Can a fictional character be protected as a self standing copyright work? If so, what is the test to be applied?
In a judgment handed down yesterday - Shazam v Only Fools The Dining Experience and Others  EWHC 1379 (IPEC) - the Intellectual Property Enterprise Court (IPEC) answered 'yes' and applied guidance derived from EU law, including the decision of the Court of Justice of the European Union (CJEU) in Cofemel (Katposts here).
Let's see what happened.
Derek "Del Boy" Trotter
In 2019, a musical based on the OFAH characters also opened at the Theatre Royal Haymarket in London.
In 2018, the defendants launched an interactive dining show – the “Only Fools The (Cushty) Dining Experience” (OFDE) – in which actors would play the various OFAH characters in a different context (an interactive pub quiz) from the original OFAH series.
Shazam, the claimant in this case, is a company owned and controlled by the estate of the late author of the OFAH scripts. In 2018, Shazam’s solicitors sent a warning letter to the defendants, claiming that OFDE would infringe the IP rights held by Shazam in OFAH. Proceedings were initially issued in the High Court in 2019 and transferred to the IPEC the following year.
According to Shazam, copyright would subsist in the OFAH scripts, the lyrics and opening theme song of OFAH, and … the OFAH characters.
Insofar as Del Boy is concerned, the following would make his ‘persona’ and would be therefore protectable:
- His use of sales patter with replicated phrases;
- His use of French to try to convey an air of sophistication;
- His eternal optimism;
- His involvement in dodgy schemes;
- His making sacrifices for another OFAH character.
Insofar as character copyright is concerned, Judge Kimbell QC had to decide whether Del Boy could be protected as a literary or dramatic work and, if so and if the defendants had undertaken a substantial taking thereof, the defences under section 30A of the Copyright, Designs and Patents Act 1988 (CDPA), notably parody and pastiche, could be successfully invoked. Section 30A CDPA is derived from Article 5(3)(k) of the InfoSoc Directive and was introduced in the context of the 2014 UK copyright reform.
Copyright protection of the Del Boy character
It is worth recalling at the outset that:
- Unlike most countries in Europe, the UK has a closed list of protectable works and that a work cannot be simultaneously a literary and a dramatic work;
- As the judge observed, “There is surprisingly little discussion in English case law or commentary on whether (and if so in what circumstance) copyright might subsist in a character from a dramatic or literary work” (para 76) and “there is no English case law in which the point has aris[en] for decision, still less a case in which copyright has been held to subsist in a character” (para 91).
The judge thus considered it “necessary to approach the matter from first principles”, that is by applying
(Of course, logically speaking, the question of originality should follow that of whether there is a work in the first place)
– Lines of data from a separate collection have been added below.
section
/-! PROOF. 40_framebuffer.md: what a plot and a clear do to the bytes (R120 to R122, R125), the three operations made of them (R123, R124,
R126), and the pixel query after them and the order of two plots (R127). -/

namespace Sys2Proof.Machine

/-! ### The primitives -/

theorem pixelMask_eq {y : Int} (hy : 0 ≤ y) : pixelMask y = (1 : Byte) <<< (y % 8).toNat := by
  rw [← pixelBit_int hy, Int.toNat_natCast, pixelMask]

/-- Settles O54: what a plot does to a byte, with the bounds, the address and the mask written out. -/
theorem pixelPrimitives : Obligations.PixelPrimitives := by
  intro set x y s
  refine ⟨plot_onlyFb set x y s, fun a => ?_⟩
  rw [fbRead_plot]
  by_cases hb : inBounds s.cfg x y = true
  · obtain ⟨-, -, hy, -⟩ := inBounds_iff.1 hb
    have haddr : (a = pixelIndex s.cfg x y) ↔ (a : Int) = 1 + s.cfg.width.toNat * (y / 8) + x := by
      rw [← pixelIndex_int hb, Int.natCast_inj]
    simp only [← inBounds_iff, hb, true_and, haddr, applyMask, pixelMask_eq hy]
  · rw [if_neg fun h => hb h.1, if_neg fun h => hb (inBounds_iff.2 h.1)]

/-- Every in-bounds pixel lies in a byte in use. -/
theorem pixel_clearAll {s : State} (hl : CfgLegal s.cfg) {x y : Int} (hb : inBounds s.cfg x y = true) :
    pixel (clearAll s) x y = false := by
  rw [pixel, clearAll_cfg, fbRead_clearAll, if_pos (pixelIndex_lt_fbLen hl hb)]
  exact BitVec.getLsbD_zero

/-- Settles O55: the bytes in use begin with the control byte and hold every in-bounds pixel. -/
theorem clearAllPrimitive : Obligations.ClearAllPrimitive := by
  intro s
  refine ⟨clearAll_onlyFb s, fbRead_clearAll s, ?_, fun hl x y => pixel_clearAll hl⟩
  exact (fbRead_clearAll s 0).trans (if_pos (Nat.succ_pos _))

/-! ### The operations -/

theorem whenReady_of_ready {s : State} (f : State → State) (hr : s.ctrl = .ready) : whenReady f s = .next (f s) := if_pos hr

/-- A gated operation, whose effect makes `P` hold, completes with `P` while Ready and is refused while Uninitialized (44_controller.md
R214). -/
theorem gated_operation {i : Instr} {f : State → State} {s : State} {P : State → Prop} (he : exec i s = whenReady f s) (hf : P (f s)) :
    (s.ctrl = .ready → ∃ t, exec i s = .next t ∧ P t) ∧ (s.ctrl = .uninitialized → RefusedWrongState i s) := by
  refine ⟨fun hr => ⟨f s, he.trans (whenReady_of_ready f hr), hf⟩, fun hu => ?_⟩
  have hn : s.ctrl ≠ .ready := by simp [hu]
  exact he.trans (if_neg hn)

/-- Settles O8: a gated plot with `set = 1`. -/
theorem setPixelOperation : Obligations.SetPixelOperation := fun x y s =>
  gated_operation (f := plot true x.toInt y.toInt) rfl ⟨plot_onlyFb true _ _ s, fbRead_plot true _ _ s⟩
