-- ==== Sys2Proof/Machine/HostTypes.lean ====
section
/-!
DEFINITION. The state of the host interface: controllers, queues, docket and lock tables, events
and everything the module sends outside.
-/
namespace Sys2Proof.Machine

/-- What a completion or a response transfers: nothing, bytes this manual lays out, or the named
fields of a structure that NVMe 2.1 lays out. -/
inductive Payload where
  | none
  | bytes (l : List Byte)
  | fields (l : List (String × Nat))
  | units (l : List (Option (List Byte)))
  deriving DecidableEq, Repr

/-- A completion queue entry with the data its command transferred to the host. -/
structure Cpl where
  fn     : Nat
  sqid   : Nat
  cid    : Nat
  status : Status
  dnr    : Bool
  dw0    : Nat
  dw1    : Nat
  data   : Payload
  deriving DecidableEq, Repr

/-- A message on the hawser link. -/
structure HawMsg where
  typ  : Nat
  hdr  : MsgHdr
  body : List Byte
  deriving DecidableEq, Repr

/-- Response statuses of the NVMe Management Interface that the manual names. -/
inductive MiStatus where
  | success | internalError | invalidOpcode | invalidParameter | pcieInaccessible
  deriving DecidableEq, Repr

/-- What leaves the module. The list in the state has the newest first. -/
inductive Out where
  | cpl (cqid : Nat) (c : Cpl)
  | msi (fn vector : Nat)
  | frame (port : Nat) (bytes : List Byte)
  /-- an NVMe-MI response: its status, its NVMe Management Response bits and its data -/
  | mi (port : Nat) (status : MiStatus) (resp : Nat) (data : Payload)
  /-- how an access that names no carrier ended: its abort code (0: none), and what it returned -/
  | access (path : Path) (index sub code : Nat) (data : List Byte)
  /-- the completion of an admin command tunnelled over NVMe-MI -/
  | miAdmin (port : Nat) (status : Status) (dnr : Bool) (dw0 : Nat) (data : Payload)
  /-- an MCTP control response: completion code, then its data -/
  | mctp (port : Nat) (bytes : List Byte)
  /-- what an I3C target sends when its address is assigned: provisioned ID, BCR and DCR -/
  | i3c (port pid bcr dcr : Nat)
  | flit (sub : Nat) (bytes : List Byte)
  | cascade (words : List W64)
  | berthResult (port index : Nat) (word : W64)
  deriving DecidableEq, Repr

/-- An asynchronous event: type (0 error, 1 SMART / health, 2 notice, 7 vendor), information and
log page. -/
structure Event where
  typ  : Nat
  info : Nat
  log  : Nat
  deriving DecidableEq, Repr

/-- A freeze of an ordered queue (R64, Table 2.9). Times are readings of the event clock. -/
structure Freeze where
  cid       : Nat
  slot      : Nat
  status    : Nat
  next      : Nat
  cancelled : Nat
  finished  : Nat
  time      : Nat
  order     : Nat
  /-- docket number after which commands are cancelled -/
  seq       : Nat
  deriving DecidableEq, Repr

/-- An I/O submission queue. -/
structure Sq where
  live    : Bool
  size    : Nat
  cqid    : Nat
  head    : Nat
  tail    : Nat
  ordered : Bool
  freeze  : Option Freeze
  /-- its index in the pool of 16,384 queue pairs (Table 6.2) -/
  pool    : Nat
  /-- docket numbers of its commands that have finished normally while an earlier one is in flight (R66) -/
  finished : List Nat
  deriving DecidableEq, Repr

/-- A completion queue; entries that find it full wait, oldest first. -/
structure Cq where
  live   : Bool
  size   : Nat
  vector : Nat
  ien    : Bool
  used   : Nat
  head   : Nat
  waiting : List Cpl
  deriving DecidableEq, Repr

/-- An entry of the Error Information log. -/
structure ErrEnt where
  count  : Nat
  sqid   : Nat
  cid    : Nat
  status : Status
  lba    : Nat
  nsid   : Nat
  deriving DecidableEq, Repr

/-- A controller: its registers, queues, features, events and logs. Functions are 0 (physical) and
n for virtual function n. -/
structure Fn where
  present  : Bool
  en       : Bool
  rdy      : Bool
  shst     : Nat
  online   : Bool
  vq       : Nat
  vi       : Nat
  /-- the physical function's allocation from its next reset on; of a virtual function, the resources
  an offline controller has still to return -/
  vqNext   : Nat
  viNext   : Nat
  adminSq  : Nat
  adminCq  : Nat
  sqs      : Tab Sq
  cqs      : Tab Cq
  features : Tab Nat
  aers     : List Nat
  events   : List Event
  errors   : List ErrEnt
  errCount : Nat
  freezeGen : Nat
  aborts   : Nat
  tsOffset : Int
  tsSet    : Bool
  changedNs : List Nat
  resvLog  : List (Nat × Nat)
  hostId   : Nat
  nqSet    : Bool
  coal     : Tab Nat
  /-- the queue served last and how many commands of it were fetched in a row (R55) -/
  rrQueue  : Nat
  rrCount  : Nat
  /-- zones whose descriptors the module has changed by itself, with their namespaces (log page 0xBF) -/
  changedZones : List (Nat × Nat)
  deriving DecidableEq, Repr

def Fn.empty : Fn :=
  { present := false, en := false, rdy := false, shst := 0, online := false, vq := 0, vi := 0,
    vqNext := 0, viNext := 0, adminSq := 0, adminCq := 0, sqs := [], cqs := [],
    features := [], aers := [], events := [], errors := [], errCount := 0, freezeGen := 0,
    aborts := 0, tsOffset := 0, tsSet := false, changedNs := [], resvLog := [],
    hostId := 0, nqSet := false, coal := [], rrQueue := 0, rrCount := 0, changedZones := [] }
def Sq.empty : Sq :=
  { live := false, size := 0, cqid := 0, head := 0, tail := 0, ordered := false, freeze := none,
    pool := 0, finished := [] }
def Cq.empty : Cq :=
  { live := false, size := 0, vector := 0, ien := false, used := 0, head := 0, waiting := [] }

/-- A docket state word (R61). -/
inductive StateWord where
  | admitted | committed | cancelled | closed
  deriving DecidableEq, Repr

/-- A lock table entry (R56): namespace, LBA range, and whether it is a write entry. -/
structure Lock where
  nsid  : Nat
  lo    : Nat
  hi    : Nat
  write : Bool
  deriving DecidableEq, Repr

/-- A docket entry. -/
structure Docket where
  word     : StateWord
  fn       : Nat
  sqid     : Nat
  slot     : Nat
  sqe      : Sqe
  seq      : Nat
  locks    : List Lock
  stalled  : Bool
  /-- the command's own row has been presented -/
  started  : Bool
  /-- hold-up was healthy when the command was fetched (R33) -/
  healthy  : Bool
  /-- its queue was ordered when the command was fetched (R63) -/
  ordered  : Bool
  /-- write-path compression was on when the command was fetched (R315) -/
  pack     : Bool
  data     : List Byte
  berths   : List Nat
  /-- all data sits in far berths -/
  dataIn   : Bool
  /-- held at step 3 of Table 1.5 -/
  heldAt3  : Bool
  programmed : Bool
  /-- where the flash program put the command's units -/
  places   : List Placement
  /-- the completion has been posted, or a reset has discarded it -/
  posted   : Bool
  /-- the partner has acknowledged, or need not; the acknowledgement has lapsed -/
  acked    : Bool
  lapsed   : Bool
  /-- committed degraded: RESYNC marks (R116) -/
  degraded : Bool
  /-- flash addresses whose reads the command waits for, those of its pages that could not be recovered, and
  whether they are the rest of partly written units (R84) -/
  reads    : List Nat
  failed   : List Nat
  partRead : Bool
  /-- the journal's last number when the command's flash program was issued (R125) -/
  issueJsn : Nat
  /-- a zone command that waits for a fold row in flight (R132) -/
  foldWait : Bool
  /-- the LBA a Zone Append was assigned -/
  aux      : Nat
  /-- zone, first zone-relative unit and units of a zoned write -/
  zoneAt   : Option (Nat × Nat × Nat)
  /-- a forwarded command's tag at the partner it came from -/
  remote   : Option Nat
  /-- a mirrored write from the partner: the MSEQ to acknowledge -/
  mirrorOf : Option Nat
  /-- the journal number that the closing, or a cancelled completion, waits for -/
  waitJsn  : Option Nat
  /-- cancelled: the status still to be posted; none after a reset -/
  cancelSt : Option Status
  /-- poisoned, or faulted with code and thread (R198) -/
  poisoned : Bool
  faulted  : Option (Nat × Nat)
  live     : Nat
  deriving DecidableEq, Repr

def emptySqe : Sqe :=
  { kind := .flush, cid := 0, nsid := 0, slba := 0, nlb := 0, ranges := [], flag := false,
    format := 0, dw2 := 0, dw3 := 0, dw := [] }

/-- A free docket entry. -/
def Docket.free : Docket :=
  { word := .closed, fn := 0, sqid := 0, slot := 0, sqe := emptySqe, seq := 0, locks := [],
    stalled := false, started := false, healthy := false, ordered := false, pack := false, data := [], berths := [],
    dataIn := false, heldAt3 := false, programmed := false, places := [], posted := false,
    acked := false, lapsed := false, degraded := false, reads := [], failed := [], partRead := false, issueJsn := 0, foldWait := false, aux := 0,
    zoneAt := none, remote := none, mirrorOf := none, waitJsn := none, cancelSt := none,
    poisoned := false, faulted := none, live := 0 }

/-- A tenant fault record (Table 19.6); the time is a reading of the event clock. -/
structure FaultRec where
  seq     : Nat
  time    : Nat
  tenant  : Nat
  kind    : Nat
  code    : Nat
  thread  : Option Nat
  addr    : W64
  channel : Nat
  port    : Nat
  deriving DecidableEq, Repr

/-- A Persistent Event Log entry: what it names and two numbers. -/
structure PelEnt where
  time : Nat
  what : String
  a    : Nat
  b    : Nat
  deriving DecidableEq, Repr

/-- The waiting Set Features (Power Management) (R62, R73). -/
structure PsWait where
  adm    : Adm
  target : Nat
  saved  : Nat
  /-- 1 ms has passed with no I/O command in flight -/
  idle   : Bool
  deriving DecidableEq, Repr

/-- Firmware activation without reset in progress (Table 2.11a). -/
structure Activation where
  adm  : Adm
  slot : Nat
  /-- when step 1 stopped fetching -/
  start : Nat
  deriving DecidableEq, Repr

/-- The host interface. -/
structure HostIf where
  fns      : Tab Fn
  dockets  : Tab Docket
  seq      : Nat
  freezeSeq : Nat
  /-- fetching stopped under R55 -/
  globalStop : Bool
  /-- the weighted round robin that a resume starts: what each function has fetched in its round (R55) -/
  round    : Option (Tab Nat)
  /-- when the last docket entry was closed (R73) -/
  busyAt   : Nat
  ps       : Nat
  psLastOp : Nat
  psWait   : Option PsWait
  /-- further waiting Set Features (Power Management), oldest first -/
  psQueue  : List PsWait
  activation : Option Activation
  /-- admin commands that wait for a journal record to be durable: its number, the command, dword 0 -/
  admWait  : List (Nat × Adm × Nat)
  /-- the virtual functions of each port whose SR-IOV is enabled, by ascending module-wide number: their
  count is TotalVFs, and the places in the list are the PCIe VF numbers from 1 (R40) -/
  vfEnabled : Tab (List Nat)
  perst    : List Nat
  /-- data units read and written, in bytes -/
  bytesRead : Nat
  bytesWritten : Nat
  bytesMedia : Nat
  smartWarn : Nat
  deriving DecidableEq, Repr

def HostIf.empty : HostIf :=
  { fns := [], dockets := [], seq := 0, freezeSeq := 0, globalStop := false, round := none, busyAt := 0,
    ps := 0, psLastOp := 0, psWait := none, psQueue := [], activation := none, admWait := [], vfEnabled := [],
    perst := [], bytesRead := 0, bytesWritten := 0, bytesMedia := 0, smartWarn := 0 }

/-- A loaded program image (R228 to R231). The owner is a tenant, or 1,025 for the physical
function's own table. -/
structure Image where
  handle  : Nat
  owner   : Nat
  index   : Nat
  base    : Nat
  code    : List Byte
  data    : List Byte
  entry   : Nat
  wbase   : Nat
  wsize   : Nat
  prio    : Nat
  cmask   : Nat
  reqfeat : Nat
  active  : Bool
  deriving DecidableEq, Repr

/-- A memory range set of a tenant's SLM: identifier and byte ranges. -/
structure RangeSet where
  fn     : Nat
  rsid   : Nat
  ranges : List (Nat × Nat)
  deriving DecidableEq, Repr

/-- Programs and subsystem local memory. A tenant's lease lies from tenant × 2^34 on; what no lease
holds is not listed. -/
structure Programs where
  images    : List Image
  nextHandle : Nat
  ranges    : List RangeSet
  nextRsid  : Nat
  slm       : Tab Byte
  deriving DecidableEq, Repr

def Programs.empty : Programs :=
  { images := [], nextHandle := 1, ranges := [], nextRsid := 1, slm := [] }

end Sys2Proof.Machine
end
Applying this “two-stage test”, the judge found that Del Boy is original and is a work (para 98), in that “the features of Del Boy relied upon by the Claimant as constituting his character are, in my judgement, precisely and objectively discernable in the Scripts.” (para 105).
Regarding categorization, the judge concluded that “if Del Boy is a protectable work under EU law, he can be properly subsumed under the concept of a literary work for the purposes of the closed list of protected English works” and that this “does not require any strained interpretation of the CDPA” (para 121)
Having established that copyright would subsist in Del Boy, the judge turned to the question of prima facie infringement and found that “the evidence of infringement by the Defendants is overwhelming and obvious” (para 127).
The analysis then turned to whether section 30A CDPA could be invoked successfully by the Defendants. The primary argument was that the Defendants’ act would qualify for the application of the parody exception. Alternatively, pastiche would be applicable.
The judge provided quite a lengthy discussion of the three-step test before turning to the question of whether the use at hand could be regarded as a parody. Referring to the CJEU guidance in Deckmyn (Katposts here), the court concluded that “mere imitation (of a work of comedy) is not enough to constitute parody” (para 180).
Turning therefore to the question whether pastiche could be applicable instead, the court also excluded the application of such a defence (para 195).
This decision is welcome news to all those supporting copyright protection of characters. Importantly (and correctly so), the judge followed the CJEU-mandated test to determine copyright subsistence, that is whether an 'object' is original and is a work.
Even though Judge Kimbell QC did not openly question the closed system of categories under UK law - as HHJ Hacon had instead done in the first UK ruling post-Cofemel, Response Clothing (IPKat here) -, the decision does indicate that the real question is not one of formal categorization (what work it is), but rather whether an ‘object’ could be regarded as an original work in the first place.